| WHAT TO PRODUCE |
Transcribe only part of the material below: the lines from the one containing "(vpn : Nat)" through the one containing "all zero; poison", inclusive, exactly as written.

*** DATASET EXCERPTS ***

-- ==== Sys2Proof/Machine/CellState.lean ====
section
/-!
DEFINITION. The state of one group and one cell's pipelines, park list, arrival counters, memory path and copy unit
(chapters 3, 4, 5 and 12), as plain data.
-/

namespace Sys2Proof.Machine

/-- Mask-stack entry kinds (Table 3.5). -/
inductive MaskKind where
  | reconv | pending
  deriving DecidableEq, Repr, Inhabited

/-- Mask-stack entry (Table 3.5). -/
structure MaskEntry where
  kind : MaskKind
  pc : BitVec 31
  mask : Word
  deriving DecidableEq, Repr, Inhabited

/-- Why a resident group is not ready, other than a pool or a register awaited (R65, R78, R84, R137, R166). -/
inductive Hold where
  | none
  | lookaside (vpn : Nat)
  | await (counter : Nat) (target : Word)
  | fence (scope : Nat)
  | spill
  | reload
  | epoch
  | unit
  deriving DecidableEq, Repr, Inhabited

/-- A resident group (Table 3.2 and R62 to R64, R86, R94, R118). Registers w are lists of 32 lanes, `[]` for all zero; poison
marks are one bit per lane; each marked register keeps its poison-source address. `ring` is 64 for a group of the Tasting runner. `issued`: it has issued since the last tick (ISSUE_STALL). -/
structure Group where
  ring : Nat
  launch : Nat
  job : Half
  deferred : Bool
  age : Nat
  regBase : Nat
  regs : Nat
  allowance : Nat
  codeBase : DWord
  w : NMap (List Word)
  wPoison : NMap Word
  wSource : NMap DWord
  u : NMap Word
  uPoison : NMap Bool
  uSource : NMap DWord
  p : NMap Word
  active : Word
  stack : List MaskEntry
  spilled : Nat
  pc : BitVec 31
  fetched : List DWord
  awaited : List Nat
  acquire : List Nat
  hold : Hold
  pendingFault : Option (Nat × DWord × DWord)
  replays : Nat
  issued : Bool
  deriving DecidableEq, Repr, Inhabited

/-- Park-record states (Table 3.8); FREE is the absence of a record. -/
inductive ParkState where
  | parked | resolving | held | replay | discard
  deriving DecidableEq, Repr, Inhabited

/-- Park record (Table 3.7). -/
structure ParkRecord where
  stamp : Nat
  addr : DWord
  pc : BitVec 31
  mask : Word
  faultLanes : Word
  job : Half
  epoch : Half
  code : Byte
  detail : Byte
  slot : Nat
  state : ParkState
  replays : Nat
  depth : Nat
  insn : DWord
  deriving DecidableEq, Repr, Inhabited

/-- Register-cache entry (R72), most recently used first in its list; the data are those of the register file (R74). -/
structure RegCacheEntry where
  slot : Nat
  reg : Nat
  dirty : Bool
  keep : Bool
  deriving DecidableEq, Repr, Inhabited

/-- Arrival counter (R162). -/
structure Arrival where
  value : Word
  tag : Half
  deriving DecidableEq, Repr, Inhabited

/-- A window translation as the lookaside and the region window cache hold it (R368): the entry, and the VPN of the indirect
entry it came from. -/
structure Translation where
  vpn : Nat
  job : Half
  home : Nat
  ppn : Nat
  rd : Bool
  wr : Bool
  at_ : Bool
  ex : Bool
  roc : Bool
  via : Option Nat
  deriving DecidableEq, Repr, Inhabited

/-- A sector as a cache or an answer holds it: its 32 bytes and its poison mark. -/
structure SectorData where
  bytes : List Byte
  poison : Bool
  deriving DecidableEq, Repr, Inhabited

/-- A line of L1 or a block cache (R341, R346): the sectors it holds by their index 0 to 3, the class, the tag of a pinned
line, and whether it belongs to a read-only cached window. Lists of lines of one set are most recently used first. -/
structure CacheLine where
  line : Nat
  sectors : NMap SectorData
  cls : Nat
  tag : Half
  roc : Bool
  deriving DecidableEq, Repr, Inhabited

/-- One executing lane of a memory access: its number, fabric address and effective address. -/
structure LaneAddr where
  lane : Nat
  fa : Nat
  ea : DWord
  deriving DecidableEq, Repr, Inhabited

/-- What a pending access does with its data (R152, R159). -/
inductive AccessKind where
  | load (size : Nat) (signed : Bool)
  | atomic (size : Nat)
  | fetch
  deriving DecidableEq, Repr, Inhabited

/-- What a global load asks for: one line or 64-byte range, and its sectors (by fabric address / 32). -/
structure Ask where
  remote : Bool
  unit : Nat
  sectors : List Nat
  roc : Bool
  deriving DecidableEq, Repr, Inhabited

/-- Lines an access could not ask for yet, its cell holding 16 slots against their pseudo-channel (R350), with scope, class and job tag. -/
structure LaterAsks where
  asks : List Ask
  scope : Nat
  cls : Nat
  tag : Half
  deriving DecidableEq, Repr, Inhabited

def LaterAsks.none : LaterAsks := { asks := [], scope := 0, cls := 0, tag := 0 }

/-- A group's load, atomic or instruction fetch whose data are not all there (R152, R153, R159). -/
structure Access where
  slot : Nat
  reg : Nat
  kind : AccessKind
  lanes : List LaneAddr
  waits : List Nat
  later : LaterAsks
  sectors : NMap SectorData
  values : NMap (DWord × Bool)
  deriving DecidableEq, Repr, Inhabited

/-- A group whose access waits for line-miss slots, with its residency and the pseudo-channels it needs them against (R351). -/
structure SlotWait where
  slot : Nat
  age : Nat
  channels : List Nat
  deriving DecidableEq, Repr, Inhabited

/-- What a line-miss slot (P4) stands for. -/
inductive MissKind where
  | line | remoteLoad | atomic | notify
  deriving DecidableEq, Repr, Inhabited

/-- A line-miss slot (R152, R153, R171, R350): its pipeline and group slot, the line or sector or 64-byte range, the sectors
asked for, the accesses joined to it, what the home answered, and, by place in the line, the bytes stored meanwhile into its cell's caches
(`merge`) and into its block's (`blockMerge`); the sectors that atomics have invalidated, or poisoned stores marked, there meanwhile (`drop`, `blockDrop`),
which its fill does not bring back (R343). -/
structure Miss where
  kind : MissKind
  pipeline : Nat
  slot : Nat
  line : Nat
  channel : Option Nat
  sectors : List Nat
  scope : Nat
  cls : Nat
  tag : Half
  roc : Bool
  accesses : List Nat
  answer : Option (NMap SectorData)
  values : NMap (DWord × Bool)
  merge : NMap Byte
  blockMerge : NMap Byte
  drop : List Nat
  blockDrop : List Nat
  notifyTarget : DWord
  amount : Nat
  deriving DecidableEq, Repr, Inhabited

/-- Progress of a copy slot (R180, R184). -/
inductive CopyPhase where
  | moving | notifying | notifySent
  deriving DecidableEq, Repr, Inhabited

/-- A memory command that a copy has still to send (R180, R181), by fabric address: the read of `n` bytes of a source, in one 256-byte granule of
this module's memory (`first`: its request of at most 4 KiB begins there) or as a GET; the write of bytes in one 256-byte unit, by address, with a
mark each. -/
inductive CopyMove where
  | read (fa n : Nat) (first : Bool)
  | write (bytes : NMap Byte) (marks : NMap Bool)
  deriving DecidableEq, Repr, Inhabited

/-- A copy slot (P3, R175 to R188): the descriptor as read at issue, where it stood, the counter, the issuing group's slot and
job tag, the gather rows read at issue, the translations made at issue, the next destination row, the commands to send, the granules it has asked for (by
fabric address / 256), the rows that wait for data and the sectors that have come (by fabric address / 32), the requests still out, what the copy met, the bytes of its ranges that R185
leaves undefined (a local address a as a, a fabric address as 2^19 + it), and the local words it has marked. -/
structure CopySlot where
  descAddr : Nat
  desc : BitVec 512
  counter : Nat
  slot : Nat
  job : Half
  age : Nat
  gather : List Nat
  pages : List Translation
  phase : CopyPhase
  nextRow : Nat
  todo : List CopyMove
  asked : List Nat
  rows : List Nat
  data : NMap SectorData
  waits : List Nat
  poisoned : Bool
  failure : Option (Nat × Nat)
  openBytes : List Nat
  marked : List Nat
  deriving DecidableEq, Repr, Inhabited

end Sys2Proof.Machine
end

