-- ==== Sys2Proof/Machine/UnitState.lean ====
section
/-!
DEFINITION. The state of a cell's matrix array, chain unit, Sieve tap and scale cache, and of the module's scale table
(chapters 7 to 11), as plain data.
-/

namespace Sys2Proof.Machine

/-- Which group: its slot and its residency age, which no other group of the cell has had. -/
structure Owner where
  slot : Nat
  age : Nat
  deriving DecidableEq, Repr, Inhabited

/-- Ramp states of a slice (Table 7.10). -/
inductive Ramp where
  | idle | waitGrant | start | run | stop
  deriving DecidableEq, Repr, Inhabited

/-- Drawer states (Table 8.1). -/
inductive DrawerStatus where
  | closed | opened | draining
  deriving DecidableEq, Repr, Inhabited

/-- What the accepted instructions leave of a drawer (R241): state, owner, folds and kind (`int` for I32), and the `dopn` that opened
it (R87). -/
structure DrawerIssue where
  status : DrawerStatus
  owner : Owner
  mf : Nat
  nf : Nat
  int : Bool
  insn : DWord
  addr : DWord
  deriving DecidableEq, Repr, Inhabited

/-- One entry (R247): the stack levels that hold a value, the outer accumulator, the poison mark. Values are S32 patterns, or
48-bit patterns for KIND I32. -/
structure DrawerEntry where
  stack : NMap Nat
  outer : Option Nat
  poison : Bool
  deriving DecidableEq, Repr, Inhabited

/-- A drawer as the executed instructions leave it (R245, R250); entries are keyed 256 × r + c (R222 gives their place). -/
structure Drawer where
  opened : Bool
  owner : Owner
  mf : Nat
  nf : Nat
  int : Bool
  preloaded : Bool
  chunks : Nat
  krem : Nat
  long : Bool
  entries : NMap DrawerEntry
  deriving DecidableEq, Repr, Inhabited

/-- The instructions of the array (Tables 7.3, 7.8, 8.2) with the descriptors read at issue; a drain keeps the step it belongs to
(R305). -/
inductive ArrayKind where
  | mma (a b : BitVec 256) (shape : BitVec 64)
  | opn (desc : BitVec 256)
  | drn (desc : BitVec 512) (step : Word)
  | cls
  | qry (dst : Nat)
  | slc (op : Nat) (b : Word) (dst : Nat)
  deriving DecidableEq, Repr, Inhabited

/-- What a chain instruction or a drain counts (Tables 8.10, 9.13 and 11.9) and the sticky bits it sets (R269). -/
structure ChainCounts where
  sat : Nat
  nanZero : Nat
  nan : Nat
  empty : Nat
  ignored : Nat
  poison : Bool
  stickyNan : Bool
  drops : Nat
  dense : Nat
  capped : Nat
  deriving DecidableEq, Repr, Inhabited

/-- A write of a unit to local memory: address, bytes, and which bytes lie in words that take a poison mark. -/
structure LocalWrite where
  addr : Nat
  bytes : List Byte
  marks : List Bool
  deriving DecidableEq, Repr, Inhabited

/-- An accepted array instruction that has not completed: `begun` is operand release of an mma, the start of a drain. `inputs` and
`outputs` are its ranges (start, length) in local memory, `openBytes` the bytes of them that R230 and R262 leave undefined. A drain
that has begun holds what it will write, feed to the Sieve and count. -/
structure ArrayOp where
  kind : ArrayKind
  slice : Nat
  drawer : Nat
  owner : Owner
  insn : DWord
  addr : DWord
  counter : Option Nat
  begun : Bool
  inputs : List (Nat × Nat)
  outputs : List (Nat × Nat)
  openBytes : List Nat
  writes : List LocalWrite
  feeds : List Num
  counts : ChainCounts
  deriving DecidableEq, Repr, Inhabited

/-- A slice (R233, R237): ramp state, enabled rows, who has claimed it, whether it is resetting, its drawers. -/
structure Slice where
  ramp : Ramp
  rows : Nat
  claimed : Option Owner
  resetting : Bool
  issue : NMap DrawerIssue
  drawers : NMap Drawer
  deriving DecidableEq, Repr, Inhabited

/-- The instructions of the chain unit (R267, R330) with their descriptors and the extension words. -/
inductive ChainKind where
  | chn (desc : BitVec 512) (kd : Bool)
  | spk (desc : BitVec 512)
  | sgl (desc : BitVec 256)
  | sxp (desc : BitVec 512)
  deriving DecidableEq, Repr, Inhabited

/-- An accepted chain instruction (R270, R273): once its inputs have been read, the scale it took, what it will write and count, and
whether it will mark all of its outputs (R333). -/
structure ChainOp where
  kind : ChainKind
  x1 : DWord
  x2 : DWord
  owner : Owner
  counter : Option Nat
  step : Word
  begun : Bool
  scale : Option Nat
  writes : List LocalWrite
  counts : ChainCounts
  markAll : Bool
  deriving DecidableEq, Repr, Inhabited

/-- Counts of one tensor tag or one slot (Table 10.1): bins 0 to 63, and EXP_MAX. -/
structure Histogram where
  bins : NMap Nat
  zero : Nat
  inf : Nat
  nan : Nat
  sat : Nat
  expMax : Option Int
  deriving DecidableEq, Repr, Inhabited

/-- Binding-table entry (Table 10.2) with the job tag outside it (R296); BIN_LO is its two's complement value. -/
structure Binding where
  valid : Bool
  binLo : Int
  slot : Nat
  job : Half
  deriving DecidableEq, Repr, Inhabited

/-- A histogram bank (R297, R302): the step, the tags, the saturation entries keyed by slot, and, once frozen, the slots its tags
fed. -/
structure Bank where
  step : Word
  tags : NMap Histogram
  sats : NMap Nat
  slots : NMap Nat
  deriving DecidableEq, Repr, Inhabited

/-- The Sieve tap of a cell: current step, counting bank, frozen bank, bindings and those that wait for the next step. -/
structure Sieve where
  step : Word
  counting : Bank
  frozen : Option Bank
  bindings : NMap Binding
  waiting : NMap Binding
  deriving DecidableEq, Repr, Inhabited

/-- A cached scale (R305): FMT, X, STEP and the last step the answer serves. -/
structure CachedScale where
  slot : Nat
  fmt : Nat
  x : Nat
  step : Word
  upTo : Word
  deriving DecidableEq, Repr, Inhabited

/-- A cell's request for a scale (R305): the step it is for, and the answer on its way. -/
structure ScaleAsk where
  step : Word
  answer : Option CachedScale
  deriving DecidableEq, Repr, Inhabited

/-- Scale-table slot (Table 10.3) with its histogram area (R299). HIST holds 64 bytes; CORR is that of the oldest merge. `done` is the
last step completed, `lateSat`, `lateSats` and `lateCorr` are reports that came after the update of their step (R302, R413), and `restart` says that
a configuration makes X INIT_X at the next update (R308). -/
structure ScaleSlot where
  dynamic : Bool
  fmt : Nat
  hlen : Nat
  head : Nat
  initX : Nat
  binLo : Int
  x : Nat
  pen : Nat
  satStep : Bool
  step : Word
  hist : List Byte
  area : Histogram
  done : Option Word
  lateSat : Bool
  lateSats : Nat
  lateCorr : Nat
  restart : Bool
  deriving DecidableEq, Repr, Inhabited

/-- What has come to a slot's home for a step that is not updated yet (R298, R299, R303): whether a cell participated, when the first
participant passed it, the sums, a saturation, the largest late rescale, and whether the stall alarm stands. -/
structure SlotMerge where
  participated : Bool
  since : Stamp
  sums : Histogram
  saturated : Bool
  corr : Nat
  stalled : Bool
  deriving DecidableEq, Repr, Inhabited

/-- The scale table and what is on its way to it: saturations sent at once (R302), and late rescales with the mark of a poisoned block
(R413). Merges are keyed by slot × 2^32 + step. -/
structure ScaleTable where
  slots : NMap ScaleSlot
  merges : NMap SlotMerge
  saturations : List (Nat × Word)
  rescales : List (Nat × Word × Nat × Bool)
  deriving DecidableEq, Repr, Inhabited

/-! ### Reset values -/

def Histogram.reset : Histogram := { bins := [], zero := 0, inf := 0, nan := 0, sat := 0, expMax := none }
def Bank.reset : Bank := { step := 0, tags := [], sats := [], slots := [] }
def Sieve.reset : Sieve := { step := 0, counting := Bank.reset, frozen := none, bindings := [], waiting := [] }

/-- Table 10.3, column Reset. -/
def ScaleSlot.reset : ScaleSlot :=
  { dynamic := false, fmt := 3, hlen := 15, head := 1, initX := 127, binLo := -48, x := 127, pen := 0, satStep := false, step := 0
    hist := List.replicate 64 0xFF, area := Histogram.reset, done := none, lateSat := false, lateSats := 0, lateCorr := 0, restart := false }
def ScaleTable.reset : ScaleTable := { slots := [], merges := [], saturations := [], rescales := [] }

/-- A slice at power-up (R234, R237, R240). -/
def Slice.reset : Slice := { ramp := .idle, rows := 0, claimed := none, resetting := false, issue := [], drawers := [] }
def Drawer.reset : Drawer :=
  { opened := false, owner := { slot := 0, age := 0 }, mf := 0, nf := 0, int := false, preloaded := false, chunks := 0, krem := 0, long := false
    entries := [] }
def DrawerIssue.reset : DrawerIssue := { status := .closed, owner := { slot := 0, age := 0 }, mf := 0, nf := 0, int := false, insn := 0, addr := 0 }

end Sys2Proof.Machine
end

*** End of DATASET EXCERPTS ***

| ANSWER FOR THE TASK |
  | lookaside (vpn : Nat)
  | await (counter : Nat) (target : Word)
  | fence (scope : Nat)
  | spill
  | reload
  | epoch
  | unit
  deriving DecidableEq, Repr, Inhabited

/-- A resident group (Table 3.2 and R62 to R64, R86, R94, R118). Registers w are lists of 32 lanes, `[]` for all zero; poison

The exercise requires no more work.